## Directions:
How many lines in the material below contain the word "with"? Write only the number.

:: Data

-- ==== Sys2Proof/Laws/Config.lean ====
section
/-! SUPPORT. What a legal configuration guarantees, and the arithmetic of the cursor and of the grid. -/

namespace Sys2Proof

/-- The checks of R202 that a legal configuration passes. -/
theorem Cfg.valid_spec {c : Cfg} (h : c.valid) :
    (1 ≤ c.w ∧ 1 ≤ c.h) ∧ (1 ≤ c.hActive ∧ 1 ≤ c.hFp ∧ 1 ≤ c.hSync ∧ 1 ≤ c.hBp)
    ∧ (1 ≤ c.vActive ∧ 1 ≤ c.vFp ∧ 1 ≤ c.vSync ∧ 1 ≤ c.vBp) ∧ (1 ≤ c.pixelPeriod ∧ 1 ≤ c.stride)
    ∧ c.hActive = c.nFast * c.pixelPeriod ∧ c.vActive = c.nSlow ∧ c.allPins.Nodup := by
  have hc : ∀ (l : List Bool) (k : Nat), firstFailing k l = none → ∀ b ∈ l, b = true := by
    intro l
    induction l with
    | nil => simp
    | cons b bs ih =>
      intro k hk
      cases b
      · simp [firstFailing] at hk
      · simpa using ih (k + 1) (by simpa [firstFailing] using hk)
  have hb := hc _ _ h
  simp only [Cfg.checks, List.mem_cons, List.not_mem_nil, or_false, forall_eq_or_imp, forall_eq,
    decide_eq_true_eq] at hb
  obtain ⟨h1, h2, h3, h4, h5, h6, -, -, h9, -⟩ := hb
  exact ⟨h1, h2, h3, h4, h5, h6, h9⟩

theorem le_ceilDiv_mul {a b : Nat} (hb : 1 ≤ b) : a ≤ ceilDiv a b * b := by
  unfold ceilDiv
  have h := Nat.div_add_mod (a + b - 1) b
  have h2 := Nat.mod_lt (a + b - 1) (show 0 < b by omega)
  rw [Nat.mul_comm] at h
  omega

/-- `ceil(a/b)` is the least n with `n*b >= a` (`00_scope.md` section 5). -/
theorem lt_ceilDiv_iff {a b k : Nat} (hb : 1 ≤ b) : k < ceilDiv a b ↔ k * b < a := by
  unfold ceilDiv
  rw [Nat.lt_iff_add_one_le, Nat.le_div_iff_mul_le (by omega), Nat.add_mul]
  omega

/-- The count of a line is exhausted exactly when the advanced cursor reaches the limit (R121). -/
theorem ceilDiv_eq_succ {a b k : Nat} (hb : 1 ≤ b) (hk : k * b < a) (h : a ≤ k * b + b) : ceilDiv a b = k + 1 := by
  have h1 := (lt_ceilDiv_iff (a := a) hb).2 hk
  have h2 : ¬ k + 1 < ceilDiv a b := by
    rw [lt_ceilDiv_iff hb, Nat.add_mul, Nat.one_mul]
    omega
  omega

end Sys2Proof

namespace Sys2Proof.Machine

/-- The pins of a legal configuration are distinct: the sync pins are no latch pin, no color pin and not each
other (R9). -/
theorem Cfg.pins_distinct {c : Cfg} (h : c.valid) :
    c.hsyncPin ≠ c.vsyncPin ∧ (∀ ch, c.latchPin.get ch ≠ c.hsyncPin ∧ c.latchPin.get ch ≠ c.vsyncPin)
    ∧ (∀ ch dh, ch ≠ dh → c.latchPin.get ch ≠ c.latchPin.get dh)
    ∧ ∀ i p, c.pinOfBit.get i = some p →
        p ≠ c.hsyncPin ∧ p ≠ c.vsyncPin ∧ ∀ ch, p ≠ c.latchPin.get ch := by
  have hn := (Cfg.valid_spec h).2.2.2.2.2.2
  unfold Cfg.allPins at hn
  obtain ⟨-, h2, h3⟩ := List.nodup_append.1 hn
  simp only [List.nodup_cons, List.mem_cons, List.not_mem_nil, or_false, not_or] at h2
  obtain ⟨⟨hrg, hrb, hrh, hrv⟩, ⟨hgb, hgh, hgv⟩, ⟨hbh, hbv⟩, hhv, -⟩ := h2
  refine ⟨hhv, fun ch => by cases ch <;> exact ⟨by assumption, by assumption⟩, fun ch dh hd => ?_, fun i p hp => ?_⟩
  · cases ch <;> cases dh <;> first | exact absurd rfl hd | assumption | exact Ne.symm ‹_›
  · have hi : p ∈ channelBits.filterMap c.pinOfBit.get := by
      refine List.mem_filterMap.2 ⟨i, ?_, hp⟩
      have : i < 8 := by
        by_contra hge
        rw [PinTable.get.eq_def] at hp
        split at hp <;> first | omega | cases hp
      simp [channelBits]
      omega
    have := fun q hq => h3 p hi q hq
    simp only [List.mem_cons, List.not_mem_nil, or_false] at this
    exact ⟨this _ (by tauto), this _ (by tauto), fun ch => this _ (by cases ch <;> simp [PerChannel.get])⟩

/-- Every legal mode has a pixel (R202 check 1). -/
theorem limits_pos {c : Cfg} (h : c.valid) : 0 < c.fastLimit ∧ 0 < c.slowLimit := by
  obtain ⟨⟨hw, hh⟩, -⟩ := Cfg.valid_spec h
  unfold Cfg.fastLimit Cfg.slowLimit
  cases c.scanOrder
  · exact ⟨hw, hh⟩
  · exact ⟨hh, hw⟩

/-- A latch pin of a legal mode is no color pin (R9). -/
theorem latch_not_mem_maskPins {c : Cfg} (h : c.valid) (ch : Channel) (v : Byte) :
    c.latchPin.get ch ∉ maskPins c.pinOfBit v := fun hm => by
  obtain ⟨i, -, -, hp⟩ := (mem_maskPins _ _ _).1 hm
  exact ((Cfg.pins_distinct h).2.2.2 i _ hp).2.2 ch rfl

/-- A cursor in range addresses a pixel in range (R77). -/
theorem coord_inRange {c : Cfg} {f s : Nat} (hf : f < c.fastLimit) (hs : s < c.slowLimit) :
    inRange c (coord c f s).1 (coord c f s).2 = true := by
  unfold Cfg.fastLimit at hf
  unfold Cfg.slowLimit at hs
  unfold coord inRange
  cases h : c.scanOrder <;> simp_all

/-- A coordinate in range has a slot in `[0, W*H)` (R52). -/
theorem slot_lt {c : Cfg} {x y : Nat} (h : inRange c x y = true) : slot c x y < c.w * c.h := by
  simp only [inRange, decide_eq_true_eq] at h
  unfold slot
  calc y * c.w + x < y * c.w + c.w := by omega
    _ = (y + 1) * c.w := by ring
    _ ≤ c.h * c.w := Nat.mul_le_mul_right _ h.2
    _ = c.w * c.h := Nat.mul_comm _ _

end Sys2Proof.Machine
end

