/-! ### Who writes the latches (R36)

A strobe runs in `H.ACTIVE` alone of the handlers; each of the others is framed once. -/

theorem handlerOp_dac {s : State} {pre : Bool} {k : Cfg → State} (hk : ∀ c, (k c).dac = s.dac) :
    (handlerOp s pre k).dac = s.dac :=
  handlerOp_ind (P := fun t => t.dac = s.dac) (refuse_dac · s) fun c _ _ _ _ => hk c

@[simp] theorem vEnterOp_dac (s : State) : (vEnterOp s).dac = s.dac := handlerOp_dac fun c => by simp

@[simp] theorem vFpOp_dac (s : State) : (vFpOp s).dac = s.dac := handlerOp_dac fun c => by simp

@[simp] theorem vSyncOp_dac (s : State) : (vSyncOp s).dac = s.dac := handlerOp_dac fun c => by simp

@[simp] theorem vBpOp_dac (s : State) : (vBpOp s).dac = s.dac := handlerOp_dac fun c => by simp

@[simp] theorem hFpOp_dac (s : State) : (hFpOp s).dac = s.dac := handlerOp_dac fun c => by simp

@[simp] theorem hSyncOp_dac (s : State) : (hSyncOp s).dac = s.dac := handlerOp_dac fun c => by simp

@[simp] theorem blankLineDone_dac (c : Cfg) (s : State) : (blankLineDone c s).dac = s.dac := by
  unfold blankLineDone
  dsimp only
  split
  · simp
  · split <;> simp

@[simp] theorem hBpOp_dac (s : State) : (hBpOp s).dac = s.dac :=
  handlerOp_dac fun c => by
    split
    · split <;> simp
    · split
      · split <;> simp
      · simp

/-- `H.ACTIVE` is the one handler that strobes (R122). -/
theorem runHandler_dac {h : HandlerId} (hh : h ≠ .hActive) (s : State) : (runHandler h s).dac = s.dac := by
  cases h with
  | hActive => exact absurd rfl hh
  | hFp => exact hFpOp_dac s
  | hSync => exact hSyncOp_dac s
  | hBp => exact hBpOp_dac s
  | vEnter => exact vEnterOp_dac s
  | vFp => exact vFpOp_dac s
  | vSync => exact vSyncOp_dac s
  | vBp => exact vBpOp_dac s

/-- The arm sequence deasserts pins but runs no strobe (R162). -/
@[simp] theorem armEngine_dac (c : Cfg) (s : State) : (armEngine c s).dac = s.dac := by simp [armEngine]

/-! ### The history -/

/-- What following a state means for its history: the events gained, all of the present time, replay to the levels. -/
theorem Follows.replays {s t : State} (h : Follows s t) :
    ∃ evs, t.trace = s.trace ++ evs ∧ (∀ e ∈ evs, e.time = t.cnt) ∧
      ∀ p, t.asserted p = replay p evs (s.asserted p) := by
  obtain ⟨hc, -, evs, he, htime, hlevel⟩ := h
  exact ⟨evs, he, fun e hm => (htime e hm).1.trans hc.symm, hlevel⟩

/-! ### The invariant at reset -/

/-- R40, R41: at reset the engine is disarmed, no mode is installed, memories, pins and history are empty. -/
theorem reset_machineOk : MachineOk State.reset where
  engine h := by cases h
  idle _ := ⟨rfl, rfl, rfl, rfl⟩
  mode _ h := by cases h
  memory := reset_memoryOk
  slots b ch _ h := by cases b <;> cases ch <;> cases h
  single _ h := by cases h
  pins := List.Pairwise.nil
  trace := ⟨List.Pairwise.nil, fun _ h => by cases h⟩

/-- R40: at reset nothing of the working registers has moved. -/
theorem reset_workingOk : WorkingOk State.reset where
  unconfigured _ := ⟨rfl, rfl, rfl, rfl⟩
  cursor _ h := by cases h
  lines _ h := by cases h
  cursorZero h := absurd rfl h

/-! ### The invariant along a step

The invariants speak of nothing in the issuer's bookkeeping, so they reach the state in which the step's instruction
runs; there `MachineOk.exec`, `exec_working` and `exec_latches` take over. -/

theorem sameMachine.md {s u : State} (e : sameMachine s u) : u.md = s.md := by
  unfold sameMachine at e
  rw [e]

theorem sameMachine.busy {s u : State} (e : sameMachine s u) : u.busy = s.busy := by
  unfold sameMachine at e
  rw [e]

theorem sameMachine.machineOk {s u : State} (e : sameMachine s u) (h : MachineOk s) : MachineOk u :=
  h.of_same (by unfold sameMachine at e; rw [e])

theorem sameMachine.workingOk {s u : State} (e : sameMachine s u) (h : WorkingOk s) : WorkingOk u := by
  unfold sameMachine at e
  rw [e]
  exact h.of_same ⟨rfl, rfl, rfl, rfl⟩ rfl

theorem sameMachine.latchesOff {s u : State} (e : sameMachine s u) (h : Machine.latchesOff s) :
    Machine.latchesOff u := by
  unfold sameMachine at e
  rw [e]
  exact h

/-- R41: a step keeps the machine in order. -/
theorem MachineOk.step {s t : State} (h : MachineOk s) (hs : step s = .next t) : MachineOk t := by
  rcases step_cases hs with ⟨i, u, hu, ht, hi⟩ | ⟨hu, -⟩
  · exact (hu.machineOk h).exec (fun hb => hi (hu.busy ▸ hb)) ht
  · exact hu.machineOk h

/-- R22, R41 items 6 and 7: a step that does not replace the mode by another keeps the working registers in order. It
leaves them where they are, under the old mode or the first one, or it leaves the engine armed. -/
theorem WorkingOk.step {s t : State} (hw : WorkingOk s) (h : MachineOk s) (hs : Machine.step s = .next t)
    (hmode : s.md = none ∨ t.md = s.md) : WorkingOk t := by
  have ht := h.step hs
  rcases step_cases hs with ⟨i, u, hu, he, hi⟩ | ⟨hu, -⟩
  · have hwu := hu.workingOk hw
    rcases exec_working (hu.machineOk h) (fun hb => hi (hu.busy ▸ hb)) he with ha | same
    · exact (ht.workingOk_of_armed ha).1
    · rw [← hu.md] at hmode
      by_cases hm : t.md = u.md
      · exact hwu.of_same same hm
      · have hn := hmode.resolve_right hm
        obtain ⟨c, hc⟩ := Option.ne_none_iff_exists'.1 (hn ▸ hm)
        exact hwu.firstMode hn (ht.mode c hc) hc same
  · exact hu.workingOk hw

/-- R41 item 8: a step under the same mode that issues no PO.LATCHON of its own keeps the latch lines deasserted. -/
theorem latchesOff.step {s t : State} (hl : latchesOff s) (h : MachineOk s) (hs : Machine.step s = .next t)
    (hm : t.md = s.md) (hno : ∀ ch u, nextMove s ≠ .run (.poLatchon ch) u) : latchesOff t := by
  have ht := h.step hs
  unfold Machine.step at hs
  rcases nextMove_cases s with ⟨i, u, e, hu, hi⟩ | ⟨u, e, hu, -⟩
  · rw [e] at hs
    have hi' : ∀ ch, i ≠ .poLatchon ch := fun ch hx => hno ch u (hx ▸ e)
    rcases exec_latches (hu.machineOk h) (fun hb => hi (hu.busy ▸ hb)) hi' hs with ha | keeps
    · exact (ht.workingOk_of_armed ha).2
    · exact keeps (hm.trans hu.md.symm) (hu.latchesOff hl)
  · rw [e] at hs
    cases hs
    exact hu.latchesOff hl

/-- A run under one mode keeps what every such step keeps. -/
theorem stepsOneMode_inv {n : Nat} {s t : State} (hr : stepsOneMode n s t) (h : MachineOk s) (hw : WorkingOk s) :
    MachineOk t ∧ WorkingOk t := by
  induction n generalizing s with
  | zero =>
    obtain rfl := hr
    exact ⟨h, hw⟩
  | succ n ih =>
    obtain ⟨u, hs, hmode, hr⟩ := hr
    exact ih hr (h.step hs) (hw.step h hs hmode)

end Sys2Proof.Machine

open Sys2Proof Sys2Proof.Machine

/-- Settles O49: the step lemmas of the three invariants, and their induction from reset over a run under one mode. -/
theorem stepKeepsInvariant : Obligations.StepKeepsInvariant := by
  unfold Obligations.StepKeepsInvariant
  refine ⟨fun s t h hs => ?_, fun script choices outcomes n t hr => ?_⟩
  · exact ⟨h.step hs, (h.step hs).workingOk_of_armed, fun hw => hw.step h hs, fun hl => hl.step h hs⟩
  · exact stepsOneMode_inv hr (reset_machineOk.of_same rfl) (reset_workingOk.of_same ⟨rfl, rfl, rfl, rfl⟩ rfl)

/-- Settles O44: of all an operation can answer, only the strobes of the excepted operations write a latch. -/
theorem dacFrame : Obligations.DacFrame := by
  unfold Obligations.DacFrame
  intro i s t h hOn hChannel hPixel hActive hTick hDispatch
  refine exec_ind (P := fun t => t.dac = s.dac) ?_ h
  constructor
  all_goals intros
  case latchedOn hi _ => exact absurd hi (hOn _)
  case channel hi _ => exact absurd hi (hChannel _ _)
  case pixel hi _ => exact absurd hi (hPixel _)
  case ticked hi => exact absurd hi hTick
  case dispatched hi _ => exact absurd hi (hDispatch _)
  case handler hi _ => exact runHandler_dac (fun hh => hActive (hi.trans (congrArg handlerInstr hh))) s
  all_goals simp [installMode]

::::

## Answer to this problem:
9